Well, you're hearing it from the mountain - see a doctor.

As for the energy drink, I avoid them like the plague.  Caffeine IS a drug and ingesting high amounts of it can lead you to dehydration even if you drink enough water.

I feel you about drinking water.  Try putting a shot or two of fruit juice into your glass of water to start with, then work your way down to a squeeze and a slice of fruit in it.  This works with lime, lemon, orange (all the varieties - try honey oranges, blood oranges, mandarin oranges and tangelos), kiwi, fresh strawberries, juicy apple, asian pear, pear, pineapple, star fruit, melon .... Any juicy fruit will do except stuff like grapes and berries.

Other pointers:

- Still try to get more sleep.
- Do you snore?  Talk to your doc about it.
- Investigate your sleeping conditions, i.e. pillow, bed, environment
- Allergies?  
- Stress management?

Please keep us posted - persistent fatigue is a rampant problem in America.


----------



## arnisador (Nov 23, 2005)

Are you sure the feeling is _tiredness_ as opposed to feeling weak or low on energy? It could be as simple as iron deficiency. A blood test would tell. Definitely, ask your physician for a check-up.

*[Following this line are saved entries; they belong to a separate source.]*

-- ==== Sys2Proof/Machine/Sched.lean ====
section
/-! DEFINITION. Which activation a core runs next: free slots, startable entries, suspension and
resumption (R98, R100, R402, R436). -/

namespace Sys2Proof.Machine

/-- The activations of a core that hold a workspace slot: all that have started and not ended. -/
def Core.holders (c : Core) : List Act :=
  (if c.active then [c.cur.act] else []) ++ (c.susp.map (·.act)).toList ++
    (if c.inHandler then [] else (c.frame.map (·.th.act)).toList) ++ c.parked.map (·.th.act) ++
    (c.hq ++ c.lq).filterMap (fun e => e.resume.map (·.act))

/-- Whether the slot an activation needs is free (R98, R100): an actor's slot when no activation of the actor
holds it, a message slot when no message activation of that priority does. One that was rolled back holds its slot, with
what it left there, until it is queued again (R385). -/
def Core.slotFree (c : Core) (a : Act) : Bool :=
  !(c.holders ++ c.rolled).any (fun b => b.actor == a.actor && (a.actor.isSome || b.hi == a.hi) && !b.isCheck)

/-- Whether a queue entry can be taken: a granted claim resumes; an initial firing waits for room at
its consumer (R436). -/
def State.canStart (s : State) (e : QEntry) : Bool :=
  e.resume.isSome ||
    (s.core.slotFree e.act &&
      (!e.act.initial || ((e.act.actor.bind s.core.actorDef).map s.consumerRoom).getD true))

/-- Whether a high-priority entry can be taken (log entry 13). -/
def State.highReady (s : State) : Bool :=
  !s.core.stopReq && !s.core.frozen && s.core.hq.any s.canStart

/-- A high-priority arrival suspends the running low-priority activation (R98). -/
def State.suspend (s : State) : State :=
  let c := s.core
  if c.active && !c.curHi && c.susp.isNone && s.highReady then
    { s with core := { c with susp := some c.cur, active := false, cur := .blank } }
  else s

/-- Whether activations of a core may run: its cohort has started, and its context is ACTIVE; in PREEMPTING none issues,
and every instruction of the model is at a boundary between two steps (Tables 13.3 and 16.2, R334). -/
def State.mayRun (s : State) (core : Nat) : Bool :=
  let c := s.coreOf core
  match c.kern <|> c.checkKern with
  | none => true
  | some k =>
    !s.contexts.any (fun x => x.id == k.ctx && x.st != .active) &&
      !s.cohorts.any (fun h => h.ctx == k.ctx && h.kid == k.kid && h.index == k.cohort && h.st == .loading)

/-- Whether the core in focus issues instructions: it runs an activation, and has not stopped (R334, R341, R402). -/
def State.mayIssue (s : State) : Bool := s.core.active && !s.core.frozen && s.mayRun s.core.id

/-- Whether a trapped low-priority activation holds the low context while its handler's claim is parked or waits to
resume (log entry 21). -/
def Core.lowTrapped (c : Core) : Bool :=
  (c.parked.filterMap (·.frame) ++ c.hq.filterMap (·.frame)).any (fun fr => !fr.hi)

/-- The queue position that starts next: high (true) or low (R98). -/
def State.nextEntry (s : State) : Option (Bool × Nat) :=
  let c := s.core
  if c.active || c.stopReq || c.frozen || c.frame.isSome || !s.mayRun c.id then none
  else match c.hq.findIdx? s.canStart with
    | some i => some (true, i)
    | none =>
      if c.susp.isSome || c.lowTrapped then none
      else (c.lq.findIdx? s.canStart).map (fun i => (false, i))

/-- Whether the suspended activation may run on (R98, R402). -/
def State.resumable (s : State) : Bool :=
  let c := s.core
  !c.active && c.frame.isNone && c.susp.isSome && !c.frozen && !s.highReady && s.mayRun c.id

/-! ## Firing (R97) -/

/-- Whether an actor of a core has an activation that is not ENDED. -/
def Core.actorBusy (c : Core) (i : Nat) : Bool :=
  ((c.actors[i]?).map (·.busy)).getD true ||
    (c.holders ++ c.rolled ++ (c.hq ++ c.lq).map (·.act)).any (fun a => a.actor == some i && !a.isCheck)

/-- Whether an actor of a core fires (R97). Tokens that a sample holds have been taken (R389). -/
def State.canFire (s : State) (core i : Nat) : Bool :=
  let c := s.coreOf core
  match c.actorDef i, c.actors[i]? with
  | some d, some a =>
    decide (d.c + a.held ≤ a.count) && !c.actorBusy i && decide (c.lq.length < 32) && s.mayRun core &&
      (match c.consumer d with
        | none => true
        | some (dst, k) => decide (d.p ≤ s.roomFor dst k))
  | _, _ => false

end Sys2Proof.Machine
end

Snoring, sleep apnea, grinding your teeth, stress...all possibilities.

Avoid the energy drinks. To get enough to drink, you could consider flavored or carbonated water. The taste will help keep you drinking it.

Is it possible that you're in a crash-and-burn cycle now? You take an energy drink or two during the day to keep you going, but the lingering after-effects interfere with your sleep...so you take an energy drink or two during the day to keep you going, but then the lingering after-effects interfere with your sleep...and on and on.


----------



## Kembudo-Kai Kempoka (Nov 23, 2005)

Our day here at the office is filled with folks experiencing an adrenal fatigue syndrome. Look it up on the web, and see if any of the symptom constellations hit home for you.

If you are in an adrenal fatigue state, basically your auxilliary reserve tanks are on empty. Using energy drinks to push through the doldrums is like punching the gas pedal when your running on fumes. Avoid them. 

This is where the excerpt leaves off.